The researchers explored the mechanisms by which the brief intervention could lead to long-term growth. Within the first few days after treatment, they detected the activation of known molecular pathways that are normally used in a developing embryo to help the body take shape. Activation of these pathways could allow the burden of growth and organization of tissue to be handled by the limb itself, similar to how it occurs in an embryo, rather than require ongoing therapeutic intervention over the many months it takes to grow the limb.
Animals naturally capable of regeneration live mostly in an aquatic environment.

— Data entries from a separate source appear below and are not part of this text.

/-- registers, formats R3 and R2 (R94, R95); words of 95_test_vectors section 1.1. -/
theorem test_decode_registers :
    decodeWord Config.decided 0b01000_00001_00010_00011_000000000000#32 = .instr (.add 1#5 2#5 3#5) ∧
    decodeWord Config.decided 0b01001_00010_00011_00100_000000000000#32 = .instr (.sub 2#5 3#5 4#5) ∧
    decodeWord Config.decided 0b01010_10110_00000_00111_000000000000#32 = .instr (.not 22#5 7#5) ∧
    decodeWord Config.decided 0b01011_01100_00000_10000_000000000000#32 = .instr (.neg 12#5 16#5) ∧
    decodeWord Config.decided 0b01100_01010_01011_01100_000000000000#32 = .instr (.or 10#5 11#5 12#5) ∧
    decodeWord Config.decided 0b01101_00001_00010_00011_000000000000#32 = .instr (.and 1#5 2#5 3#5) ∧
    decodeWord Config.decided 0b01110_00010_00011_10110_000000000000#32 = .instr (.xor 2#5 3#5 22#5) := by decide

/-- shifts, format SH (R96); words of 95_test_vectors section 1.1. -/
theorem test_decode_shifts :
    decodeWord Config.decided 0b01111_00001_00010_00000_000000_0_00100#32 = .instr (.asr 1#5 2#5 4#5) ∧
    decodeWord Config.decided 0b01111_00001_00010_00011_000000_1_00000#32 = .instr (.asrR 1#5 2#5 3#5) ∧
    decodeWord Config.decided 0b10000_00001_00010_00000_000000_0_00100#32 = .instr (.lsr 1#5 2#5 4#5) ∧
    decodeWord Config.decided 0b10000_00001_00010_00011_000000_1_00000#32 = .instr (.lsrR 1#5 2#5 3#5) ∧
    decodeWord Config.decided 0b10001_00001_00010_00000_000000_0_00100#32 = .instr (.shl 1#5 2#5 4#5) ∧
    decodeWord Config.decided 0b10001_00001_00010_00011_000000_1_00000#32 = .instr (.shlR 1#5 2#5 3#5) ∧
    decodeWord Config.decided 0b10010_00001_00010_00000_000000_0_00100#32 = .instr (.ror 1#5 2#5 4#5) ∧
    decodeWord Config.decided 0b10010_00001_00010_00011_000000_1_00000#32 = .instr (.rorR 1#5 2#5 3#5) := by decide

/-- branches, formats B and BL (R98, R99); words of 95_test_vectors section 1.1. -/
theorem test_decode_branches :
    decodeWord Config.decided 0b10011_00000_00001_00000_000000000_001#32 = .instr (.br 1#5 0#5 .al) ∧
    decodeWord Config.decided 0b10011_00000_00100_00110_000000000_011#32 = .instr (.br 4#5 6#5 .ne) ∧
    decodeWord Config.decided 0b10011_00000_00001_00010_000000000_010#32 = .instr (.br 1#5 2#5 .eq) ∧
    decodeWord Config.decided 0b10100_00001_00010_00000_000000000_001#32 = .instr (.brl 1#5 2#5 0#5 .al) ∧
    decodeWord Config.decided 0b10100_00100_00110_01011_000000000_100#32 = .instr (.brl 4#5 6#5 11#5 .ge) ∧
    decodeWord Config.decided 0b10100_00101_00001_00010_000000000_101#32 = .instr (.brl 5#5 1#5 2#5 .lt) ∧
    decodeWord Config.decided 0b10100_00101_00001_00000_000000000_000#32 = .instr (.brl 5#5 1#5 0#5 .nv) := by decide

/-- 22-bit immediates, formats J and JR (R101, R102); words of 95_test_vectors section 1.1. -/
theorem test_decode_imm22 :
    decodeWord Config.decided 0b10101_00000_0000000000000000001100#32 = .instr (.j 12#22) ∧
    decodeWord Config.decided 0b10110_00001_0000000000000000010100#32 = .instr (.jl 1#5 20#22) ∧
    decodeWord Config.decided 0b11000_00001_0000000000000000001100#32 = .instr (.ldr 1#5 12#22) ∧
    decodeWord Config.decided 0b11010_00001_0000000000000000101000#32 = .instr (.str 1#5 40#22) ∧
    decodeWord Config.decided 0b11011_00001_0000000000000000100000#32 = .instr (.lea 1#5 0x20#22) := by decide

/-- memory with base, format M (R103); words of 95_test_vectors section 1.1. -/
theorem test_decode_memory :
    decodeWord Config.decided 0b10111_00011_10001_00000000000001000#32 = .instr (.ld 3#5 17#5 8#17) ∧
    decodeWord Config.decided 0b10111_00001_11111_00001000000000000#32 = .instr (.ld 1#5 31#5 0x1000#17) ∧
    decodeWord Config.decided 0b11001_00010_00100_00000000000000100#32 = .instr (.st 2#5 4#5 4#17) ∧
    decodeWord Config.decided 0b11001_00001_11111_00000000000000100#32 = .instr (.st 1#5 31#5 4#17) := by decide

/-- no operands, format S (R104); words of 95_test_vectors section 1.1. -/
theorem test_decode_no_operands :
    decodeWord Config.decided 0b11101_000000000000000000000000000#32 = .instr (.ien) ∧
    decodeWord Config.decided 0b11110_000000000000000000000000000#32 = .instr (.ids) ∧
    decodeWord Config.decided 0b11111_000000000000000000000000000#32 = .instr (.rfi) := by decide

/-- Reserved words, 95_test_vectors sections 2.4 and 2.7. -/
theorem test_decode_reserved :
    decodeWord Config.decided 0xE0000000#32 = .reserved .opcode28 ∧ decodeWord Config.decided 0xE7FFFFFF#32 = .reserved .opcode28 ∧
    decodeWord Config.decided 0x98020006#32 = .reserved .cond ∧ decodeWord Config.decided 0xA0420007#32 = .reserved .cond := by decide

/-- Unused bits are not looked at: 95_test_vectors section 2.7; `strictUnused` turns the words away. -/
theorem test_decode_unused_bits :
    decodeWord Config.decided 0x9FC00FF8#32 = .instr (.br 0#5 0#5 .nv) ∧
    decodeWord Config.decided 0x40443FFF#32 = .instr (.add 1#5 2#5 3#5) ∧
    decodeWord Config.decided 0x78443004#32 = .instr (.asr 1#5 2#5 4#5) ∧
    decodeWord Config.decided 0x78443024#32 = .instr (.asrR 1#5 2#5 3#5) ∧
    decodeWord Config.decided 0xFFFFFFFF#32 = .instr .rfi ∧
    decodeWord strictUnused 0x9FC00FF8#32 = .reserved .unusedBits ∧ decodeWord strictUnused 0x40443FFF#32 = .reserved .unusedBits ∧
    decodeWord strictUnused 0x78443004#32 = .reserved .unusedBits ∧ decodeWord strictUnused 0x40443000#32 = .instr (.add 1#5 2#5 3#5) := by
  decide

/-- Another layout puts the type-2 fields elsewhere (R93): imm10 at 16..7, shamt at 6..2, mode at 1..0. -/
theorem test_decode_other_layout :
    decodeWord { Config.decided with type2Layout := .immShamtMode } 0b00001_00001_00010_0000000011_00101_00#32
      = .instr (.addi2 1#5 2#5 ⟨.shl, 3#10, 5#5⟩) ∧
    encode { Config.decided with type2Layout := .immShamtMode } (.addi2 1#5 2#5 ⟨.shl, 3#10, 5#5⟩)
      = 0b00001_00001_00010_0000000011_00101_00#32 := by decide

theorem test_decodeTableWord : decodeTableWord 32 0x40443000 = some (.add 1#5 2#5 3#5) ∧ decodeTableWord 32 0xE0000000 = none := by
  decide

/-! ## One step of each instruction, from 95_test_vectors sections 1.2 and 2 -/

theorem test_addi : result (at100 0x00440002 [(2#5, 0x00000005#32)] []) (fun t => (t.reg 1#5, t.pc))
    = some (0x00000007#32, 0x104#32) := by decide

theorem test_addi2 : result (at100 0x08440065 [(2#5, 0x00000010#32)] []) (fun t => (t.reg 1#5, t.pc))
    = some (0x00000070#32, 0x104#32) := by decide

theorem test_ori : result (at100 0x12960011 [(11#5, 0x00000100#32)] []) (fun t => (t.reg 10#5, t.pc))
    = some (0x00000111#32, 0x104#32) := by decide

theorem test_ori2 : result (at100 0x1A976604 [(11#5, 0x00000100#32)] []) (fun t => (t.reg 10#5, t.pc))
    = some (0xFFFFFFF3#32, 0x104#32) := by decide

theorem test_andi : result (at100 0x20440002 [(2#5, 0x00000007#32)] []) (fun t => (t.reg 1#5, t.pc))
    = some (0x00000002#32, 0x104#32) := by decide

theorem test_andi2 : result (at100 0x28449FE8 [(2#5, 0xFFFFFFFF#32)] []) (fun t => (t.reg 1#5, t.pc))
    = some (0x00000000#32, 0x104#32) := by decide

theorem test_movi : result (at100 0x31400011 [] []) (fun t => (t.reg 5#5, t.pc))
    = some (0x00000011#32, 0x104#32) := by decide

theorem test_movi2 : result (at100 0x39418021 [] []) (fun t => (t.reg 5#5, t.pc))
    = some (0x80000000#32, 0x104#32) := by decide

theorem test_add : result (at100 0x40443000 [(2#5, 0x00000005#32), (3#5, 0x00000007#32)] []) (fun t => (t.reg 1#5, t.pc))
    = some (0x0000000C#32, 0x104#32) := by decide

theorem test_sub : result (at100 0x48864000 [(3#5, 0x00000005#32), (4#5, 0x00000007#32)] []) (fun t => (t.reg 2#5, t.pc))
    = some (0xFFFFFFFE#32, 0x104#32) := by decide

theorem test_not : result (at100 0x55807000 [(7#5, 0x0000FFFF#32)] []) (fun t => (t.reg 22#5, t.pc))
    = some (0xFFFF0000#32, 0x104#32) := by decide

theorem test_neg : result (at100 0x5B010000 [(16#5, 0x00000005#32)] []) (fun t => (t.reg 12#5, t.pc))
    = some (0xFFFFFFFB#32, 0x104#32) := by decide

theorem test_or : result (at100 0x6296C000 [(11#5, 0x0000F0F0#32), (12#5, 0x00000F0F#32)] []) (fun t => (t.reg 10#5, t.pc))
    = some (0x0000FFFF#32, 0x104#32) := by decide

theorem test_and : result (at100 0x68443000 [(2#5, 0x0000FF00#32), (3#5, 0x00000FF0#32)] []) (fun t => (t.reg 1#5, t.pc))
    = some (0x00000F00#32, 0x104#32) := by decide

theorem test_xor : result (at100 0x70876000 [(3#5, 0x0000FF00#32), (22#5, 0x00000FF0#32)] []) (fun t => (t.reg 2#5, t.pc))
    = some (0x0000F0F0#32, 0x104#32) := by decide

theorem test_asr : result (at100 0x78440004 [(2#5, 0x80000010#32)] []) (fun t => (t.reg 1#5, t.pc))
    = some (0xF8000001#32, 0x104#32) := by decide

theorem test_asrR : result (at100 0x78443020 [(2#5, 0x80000010#32), (3#5, 0x00000024#32)] []) (fun t => (t.reg 1#5, t.pc))
    = some (0xF8000001#32, 0x104#32) := by decide

theorem test_lsr : result (at100 0x80440004 [(2#5, 0x80000010#32)] []) (fun t => (t.reg 1#5, t.pc))
    = some (0x08000001#32, 0x104#32) := by decide

theorem test_lsrR : result (at100 0x80443020 [(2#5, 0x80000010#32), (3#5, 0x00000004#32)] []) (fun t => (t.reg 1#5, t.pc))
    = some (0x08000001#32, 0x104#32) := by decide

theorem test_shl : result (at100 0x88440004 [(2#5, 0x80000011#32)] []) (fun t => (t.reg 1#5, t.pc))
    = some (0x00000110#32, 0x104#32) := by decide

theorem test_shlR : result (at100 0x88443020 [(2#5, 0x80000011#32), (3#5, 0x00000004#32)] []) (fun t => (t.reg 1#5, t.pc))
    = some (0x00000110#32, 0x104#32) := by decide

theorem test_ror : result (at100 0x90440004 [(2#5, 0x80000011#32)] []) (fun t => (t.reg 1#5, t.pc))
    = some (0x18000001#32, 0x104#32) := by decide
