-- ==== Sys2Proof/Decode.lean ====
section
/-! DEFINITION. The decoder (R28, R30, R38, R39, R47), total on every word and rejecting by name, and the encoder.
The compiler's object tags end at 244, below the number of rows of the table: a function that builds one of the later
constructors is marked noncomputable (DESIGN CHOICE, log entry 20); Lean's kernel evaluates it, and Machine/Run.lean gives the step a
compiled form that is proved equal. -/

namespace Sys2Proof

/-- Why a word is not an instruction: the sub-causes of cause 1 that decoding finds (R47). -/
inductive Illegal where
  | zeroWord
  | majorZero
  | unassignedMajor
  | reservedMajor
  | unassignedFn
  | badType
  | reservedField
  | badOrdering
  /-- fewer than four bytes were given to the decoder -/
  | tooShort
  deriving DecidableEq, Repr

/-- The sub-cause code that R47 gives each condition. -/
def Illegal.sub : Illegal → Nat
  | .zeroWord => 0
  | .majorZero => 1
  | .unassignedMajor => 2
  | .reservedMajor => 3
  | .unassignedFn => 4
  | .badType => 5
  | .reservedField => 6
  | .badOrdering => 7
  | .tooShort => 0

/-- The major opcode, bits [31:26] (R28). -/
def majorOf (w : InstrWord) : BitVec 6 := w.extractLsb' 26 6

/-- The fn field of FR (R30). -/
def frFn (w : InstrWord) : BitVec 5 := w.extractLsb' 3 5

/-- One row of the opcode map: the checks of R45 step 3 in the order of R47 (type first, then reserved fields and the
cases of R39). -/
def row (ty reserved : Bool) (i : Instr) : Except Illegal Instr :=
  if ty = false then .error .badType
  else if (reserved && i.wf) = false then .error .reservedField
  else .ok i

/-- An FM row: ord and sc are checked last (R31, R47 sub-cause 7). -/
def rowFm (i : Instr) : Except Illegal Instr :=
  if i.wf = false then .error .badOrdering else .ok i

/-- An FX row: form and type are sub-cause 5, reserved fields 6 (R31, R47, R193). -/
def rowFx (reserved : Bool) (i : Instr) : Except Illegal Instr :=
  if i.wf = false then .error .badType
  else if reserved = false then .error .reservedField
  else .ok i
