/-- Run an effect; where it stops, the state is as before and the reason is answered. -/
def attempt {α : Type} (m : M α) : M (Except Stop α) := fun s =>
  match m s with
  | .ok a s' => .ok (.ok a) s'
  | .error e _ => .ok (.error e) s

/-- An effect on behalf of strand u, from outside its instructions: the answer and the state, if it does not stop. -/
def runAs {α : Type} (s : State) (u : Nat) (m : M α) : Option (α × State) :=
  match m { s with cur := u } with
  | .ok a s' => some (a, { s' with cur := s.cur })
  | .error _ _ => none

/-! Control over a strand from outside. -/

/-- A strand's cycles of parking, in its core's clock, added to the counter of what it waited on (R413). -/
def Wait.counter : Wait → Option Nat
  | .queueData _ => some 2
  | .queueSpace _ => some 2
  | .queueDrain _ => some 2
  | .fullSet _ => some 2
  | .fullClear _ => some 2
  | .ticket _ _ _ => some 3
  | .landing _ _ _ => some 3
  | .quota => some 3
  | .booth _ => some 3
  | .watermark _ _ => some 3
  | .epush _ => some 3
  | .epop _ => some 3
  | .ewait _ _ _ => some 3
  | .barrier _ _ _ => some 4
  | .value _ _ => some 4
  | _ => none

/-- One of the strand's counters of R413 advanced. -/
def Strand.bump (t : Strand) (c n : Nat) : Strand :=
  { t with trace := { t.trace with counters := Tab.set 0 t.trace.counters c (Tab.get 0 t.trace.counters c + BitVec.ofNat 64 n) } }

/-- The cycles for which a parked strand has been parked are counted, in its core's clock (R413). -/
def Strand.countParked (s : State) (t : Strand) : Strand :=
  match t.run with
  | .parked w => match w.counter with
    | some c => t.bump c ((s.clock - t.parkedAt) / cycleUnits (classOf s t.core))
    | none => t
  | _ => t

/-- A parked strand becomes Ready (R93, R103). -/
def wake (s : State) (u : Nat) : State :=
  s.updStrand u fun t =>
    match t.run with
    | .parked _ => { t.countParked s with run := .ready }
    | _ => t

/-- The time since which replay holds an event of a strand that parks: it keeps its place among those held (R416). -/
def Strand.holdFor (t : Strand) (clock : Nat) : Wait → Option (Nat × Nat)
  | .replay d => some (match t.trace.heldAt with
    | some h => if h.1 = d then h else (d, clock)
    | none => (d, clock))
  | _ => none

/-- A strand parks (R103). -/
def park (s : State) (u : Nat) (w : Wait) : State :=
  s.updStrand u fun t =>
    { t with run := .parked w, parkedAt := s.clock, trace := { t.trace with heldAt := t.holdFor s.clock w } }

/-- A strand's slot is given back: its run is over (R93, R106, R152, R425). -/
def finishStrand (s : State) (u : Nat) : State :=
  leaveCore (s.updStrand u fun t =>
    { t with
      run := .done
      cycleAcc := s.cycles t
      queues := [] }) (s.strand u).core (s.strand u).ctx

/-! The context's fault log for a strand, and lost contexts (R372, R373). -/

/-- Bytes stored for a context at system scope: the walk, then a plain store at the home, with the poisoned-data fault of a fenced one
(R27) and the discard of an empty key slot (R424). -/
def ctxStore (s : State) (ctx : Nat) (va : Word) (bs : List Byte) : Except Trap State :=
  match walk s false ctx va with
  | .error t => .error t
  | .ok l =>
    match checkLeaf .store l va with
    | some t => .error t
    | none =>
      if !reachable s l.pa then .error ⟨11, 0, va⟩
      else if keyEmpty s l then .ok (faultLog s ctx ⟨va, 0, 11, 0, false, 0xFF, 0⟩)
      else .ok (homePut (stampKey s l bs.length) l.pa bs l.logEnable ctx va)

/-- A launch queue enters Error with a refusal code (R393): LASTERR is written and an event raised. -/
def queueError (s : State) (q code cause sub index : Nat) (toError : Bool) : State :=
  let d := Tab.get LaunchQueue.blank s.queues q
  let w := code + cause * 2 ^ 8 + sub * 2 ^ 16 + (index % 2 ^ 32) * 2 ^ 32
  let s := match ctxStore s d.ctx (d.cb + 0x10) (leBytes 8 w) with
    | .ok s => s
    | .error _ => s
  let s := if toError then { s with queues := Tab.set LaunchQueue.blank s.queues q { d with state := 2 } } else s
  s.raise 4

/-- A launch. -/
def State.launch (s : State) (i : Nat) : Launch := Tab.get Launch.blank s.launches i

/-- The state with a launch changed. -/
def State.updLaunch (s : State) (i : Nat) (f : Launch → Launch) : State :=
  { s with launches := Tab.set Launch.blank s.launches i (f (s.launch i)) }

/-- A launch queue. -/
def State.queueDesc (s : State) (q : Nat) : LaunchQueue := Tab.get LaunchQueue.blank s.queues q

/-- The state with the launch that a queue is placing. -/
def setPlacing (s : State) (q : Nat) (p : Option Nat) : State :=
  { s with queues := Tab.set LaunchQueue.blank s.queues q { s.queueDesc q with placing := p } }

/-- Give back the slots that a launch has reserved. -/
def releaseReserved (s : State) (id : Nat) : State :=
  let s := (s.launch id).reserved.foldl (init := s) fun s r => r.2.foldl (init := s) fun s c =>
    s.updCore c.1 fun k => { k with reserved := k.reserved.filter fun x => !c.2.contains x }
  s.updLaunch id fun l => { l with reserved := [] }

The first stage of growth after loss of a limb is the formation of a mass of stem cells at the end of the stump called a blastema, which is used to gradually reconstruct the lost body part. The wound is rapidly covered by skin cells within the first 24 hours after the injury, protecting the reconstructing tissue underneath.
“Mammals and other regenerating animals will usually have their injuries exposed to air or making contact with the ground, and they can take days to weeks to close up with scar tissue,” said David Kaplan, PhD, the Stern Family professor of engineering at Tufts and co-author of the study. “Using the BioDome cap in the first 24 hours helps mimic an amniotic-like environment which, along with the right drugs, allows the rebuilding process to proceed without the interference of scar tissue.”
The five-drug cocktail represents a significant milestone toward the restoration of fully functional frog limbs and suggests further exploration of drug and growth factor combinations could lead to regrowth of limbs that are even more functionally complete, with normal digits, webbing, and more detailed skeletal and muscular features.
“We’ll be testing how this treatment could apply to mammals next,” said corresponding author Michael Levin, PhD, the Vannevar Bush professor of biology in the School of Arts & Sciences, director of the Allen Discovery Center at Tufts, and associate faculty member of the Wyss Institute.
“Covering the open wound with a liquid environment under the BioDome, with the right drug cocktail, could provide the necessary first signals to set the regenerative process in motion,” he said. “It’s a strategy focused on triggering dormant, inherent anatomical patterning programs, not micromanaging complex growth, since adult animals still have the information needed to make their body structures.”
The authors concluded, “The generalizability of this specific MDT must next be tested in mammals. We suggest that the overall strategy of providing wound cells with an aqueous, amniotic-like environment, which is uniquely given through our bioreactor, that contains pro-regenerative signals is likely to be an effective method for kickstarting biomedically relevant growth and patterning cascades that are too complex to directly implement.”